The final evacuation took place on 7 February and lasted for four days. Each prisoner received a loaf of bread and one tin of food, a ration that forced a bitter decision. Should the whole portion be eaten then and there or divided up. As experienced inmates who knew that each day might be their last, they hurriedly ate all the precious food for the little energy it might offer their weakened bodies. The evacuation of veteran prisoners in Gross-Rosen camp began on 9 February. As it was under way, some of these prisoners made tragic attempts to arrange hideouts. When they were discovered, they were not placed in the convoy but were summarily shot. The prisoners marched through the camp gate to the strains of a band that actually stood there and played. The first to be evacuated were women who had been brought over from Auschwitz-Birkenau. They wee followed by men who had been interned on the grounds of the new "Auschwitz". The last to leave were veteran prisoners of the camp.
The Transport destined for Flossenburg, Mauthausen, and Mittelbau spent more than a week on the road. Even a shorter march, however, was a horrific ordeal. Prisoners in a transport to Dachau left on 28 January and spent two days in open railway cars in ghastly congestion. Without food and water, they could not endure the physical and physiological strain. "they bit the noses and ears of the weak prisoners and even sucked their blood. I witnessed it. Of the 1,800 prisoners, only 800-900 arrived, most of them skeletons". [Czernik, "Filie Obozu Konzentracyjnego", 224, sic]
The largest number of evacuees from the main camp 9,571, was sent in seven transports to Dora-Mittelbau and its satellite camps. Three transports reached Flossenburg with 9,465 persons om board. Buchenwald took two transports totalling 3,290 prisoners. A third transport pulled up to the gates of Buchenwald but was turned away, all 2,783 prisoners were taken to Mauthausen. Transports of women prisoners from Weisswasser set out for Bergen-Belsen, and a small group was sent to Ravensbrück. All together, twenty-four of the Gross-Rosen Labour Camps were deactivated at this phase.
A Transport that was readied for evacuation on 10 February may be indicative of the evacuation transports in general. The prisoners spent eight hours standing motionlessly on the snow-covered roll-call grounds. The weak and exhausted among them died then and there. Later, the surviving prisoners were led to the rail-road station, only to find that the track had been damaged and the cars that were to transport them had not arrived. Thus they were led uphill back to the camp. At 9.00 pm, as the booming of nearby artillery reverberated around the camp, headquarters decided to attempt again to set the transport into motion . The cars had arrived by then, and about 150 persons were crammed into each. The train made slow progress, stopped frequently, veered onto sidings, and finally reached Leitmeritz, a satellite camp of Flossenburg, Where the inmates spent some time digging in tunnels.
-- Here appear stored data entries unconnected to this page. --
/-- The status of a MEM_RD, MEM_WR or MEM_ATOM, and its frame (R376, R377). -/
def Dev.memStatus (d : Dev) (h : Hdr) : Nat × Nat :=
  let o := faOffset h.faddr
  if h.ftype = ftMEM_RD then d.reqStatus h (h.opcode == 0 && h.length == 0) (o % 64 == 0) ((h.size + 1) * 64) false false
  else if h.ftype = ftMEM_WR then
    d.reqStatus h (h.opcode == 0 && h.size == 0 && decide (8 ≤ h.length) && h.length % 8 == 0) (o % 8 == 0) h.length true false
  else
    d.reqStatus h (decide (h.opcode ≤ 7) && h.size == 0 && h.length == (if h.opcode = 2 then 16 else 8)) (o % 8 == 0) 8 true true

/-- The new word of an atomic (R378). -/
def atomNew (op old a b : Nat) : Nat :=
  match op with
  | 0 => (old + a) % 2 ^ 64
  | 1 => a
  | 2 => if old = a then b else old
  | 3 => old &&& a
  | 4 => old ||| a
  | 5 => old ^^^ a
  | 6 => if sgn 64 a < sgn 64 old then a else old
  | _ => if sgn 64 old < sgn 64 a then a else old

/-- The request at the head of the FMEM output is taken and checked, or waits for a slot (R377, R381). -/
def Dev.fmemTake (d : Dev) : Dev :=
  match d.internalHead 513 3 with
  | none => d
  | some (f, mark) =>
    if !f.complete ∨ ([ftMEM_RD, ftMEM_WR, ftMEM_ATOM].contains f.hdr.ftype) = false then d
    else if d.slotsInflight ≥ 65536 then d.count blkDevice .FMEM_HOLD
    else
      let d := d.echo f mark
      let (st, fr) := d.memStatus f.hdr
      let id := d.get .h_gather_id
      let o : MOp := { id := id, hdr := f.hdr, payload := f.payload, frame := fr }
      let d := { (d.takeInternal 513 f).incr .h_gather_id 0 with fops := d.fops ++ [o] }
      if st = msOK then d else ({ d with fops := d.fops.map (fun (e : MOp) => if e.id = id then { e with frame := 409 } else e) } : Dev).opAnswer o st []

/-- Length in bytes of an operation's access. -/
def MOp.len (o : MOp) : Nat :=
  if o.hdr.ftype = ftMEM_RD then (o.hdr.size + 1) * 64 else if o.hdr.ftype = ftMEM_WR then o.hdr.length else 8

/-- The bytes an operation touches and those of a gather's rows of `n` bytes that are read, as usable addresses and lengths. -/
def MOp.spans (o : MOp) : List (Nat × Nat) := [(o.frame * 2 ^ 30 + faOffset o.hdr.faddr, o.len)]
def Gather.spans (g : Gather) (n : Nat) : List (Nat × Nat) :=
  (g.positions.filter (fun q => slice q.2 0 15 != 0)).map (fun q => (q.1, n))
def spansMeet (a b : List (Nat × Nat)) : Bool := a.any (fun p => b.any (fun q => decide (p.1 < q.1 + q.2 ∧ q.1 < p.1 + p.2)))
Since the SS-team also left the the camps when the transport set out, the remaining population was made up solely of sick prisoners and a special detail of German prisoners who obfuscated evidence. The prevailing estimate is that some 30,000 prisoners were evacuated from the main campp, including many who had never actually been prisoners there. Only 25,000 of the evcuees reached camps in the Reich.
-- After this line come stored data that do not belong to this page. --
-- ==== Sys2Proof/Machine/Run.lean ====
section
/-! DEFINITION. How a command's effect reaches the state: the effect, what it leaves for the collective and memory engines
and the weighted-reduction array, then its records. -/

namespace Sys2Proof.Machine

/-- What a command that moves frames or steps leaves for the engines is taken in: frames recognised and copies lost
(R282, R283), frames that wait for an input (R217), work that becomes ready (R340), ports the time unit uses (R409). -/
def Dev.settle (d : Dev) : Dev :=
  let d := d.absorb
  ((d.fmemDrain d.fmemOut.length).wraBind).timeCheck

/-- A command's effect on the device, its consequences in the engines, then its records. -/
def State.runX (s : State) (f : Dev → Dev) : Host.Outcome State Fault Refusal := s.run (fun d => (f d).settle)

/-- As `runX`, for an effect that also reaches fabric memory. -/
def State.runMem (s : State) (f : Dev → SMap Byte → Dev × SMap Byte) : Host.Outcome State Fault Refusal :=
  let r := f s.dev s.mem
  .next { s with dev := r.1.settle.flush, mem := r.2 }

end Sys2Proof.Machine
end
The first Soviet soldiers to enter Gross-Rosen were members of Ivan Ivanov's motorized Infantry Brigade, part of the third Army. The date was 13 February. They found chard prisoner cards, armbands, and mounds of clothing. Thus, Gross-Rosen becamr the filth concentration camp that the Reich had lost.
The balance sheet of the evacuation is the following according to Konieczny - and these figures give again an idea of ​​the magnitude of what has happened: Bergen-Belsen took over five transports with about 4,000 prisoners, to Buchenwald went 19 transports with 9,559, to Dachau in four transports with 2,514, to Flossenburg in 17 transports 11,583, to Mauthausen in five transports 4,839, to Mittelbau-Dora in eight transports 11,369, a woman transport went to Neuengamme  and  Ravensbruck with 45 and 60 prisoners. In total, there are at least 44,000 prisoners, those that had perished and the escapees can not be accounted for. There is no reliable information about  36,000 prisoners in satellite camps that had been liberated by Soviet troops.

Order to evacuate Gross-Rosen, 7 February 1945'

List of Jewish Prisoners reached Buchenwald concentration camp from Gross-Rosen on a death march, 7 March 1945

EPILOGUE
The concentration camp did not exist hidden and apart in an inaccessible country, but was in close proximity to a larger village. It could be seen from the nearby hills by anyone in the quarry and granite works, were many civilian workers and apprentices were employed in addition to the prisoners. There were suppliers and customers for the camp and factory In the early years. Before a camp's own registry office and a crematorium were set up, the registry office and the cemetery staff in Liegnitz knew the unusual high number of deaths in the camp, later you noticed by sight in many places, the prisoners from numerous satellite camps , and not all laid-off workers or released inmates adhered to the obligatory rule of silence (Schweigegebot), and finally, there have been in the Gross-Rosen over the years a few thousand guards who no doubt would have talked. The existence of the camp was not able to be concealed, what remained unknown to many was the real aims and its real character and purpose.
The main camp was taken over on the 13th February 1945 by the 70th motorized Infantry Brigade of the 3rd Soviet Guards Tank Army. The summary report of Alfred Komieczny concludes with these words: "In the postwar years the camp grounds were gradually cleared and converted into a memorial. From the camp facilities only very little has been preserved. Today only the gateway to the prisoner camp with the main guard barracks remain. The portable crematorium still exists, but today it is located next to the Wall of Death, the site of numerous executions. Parts of the old camp fence are still there, of the prisoner barracks only the foundations remain. The upper terrace of the camp is crowned by a mausoleum in memory of the victims of the Nazi regime , after a design by Adam Procki. The niches in the granite wall hold urns, filled with the soil from the labour camps. In the converted former SS canteen now contains the exhibition and the administration of the 'State Museum Gross-Rosen' which was built in 1983 in Rogoznica".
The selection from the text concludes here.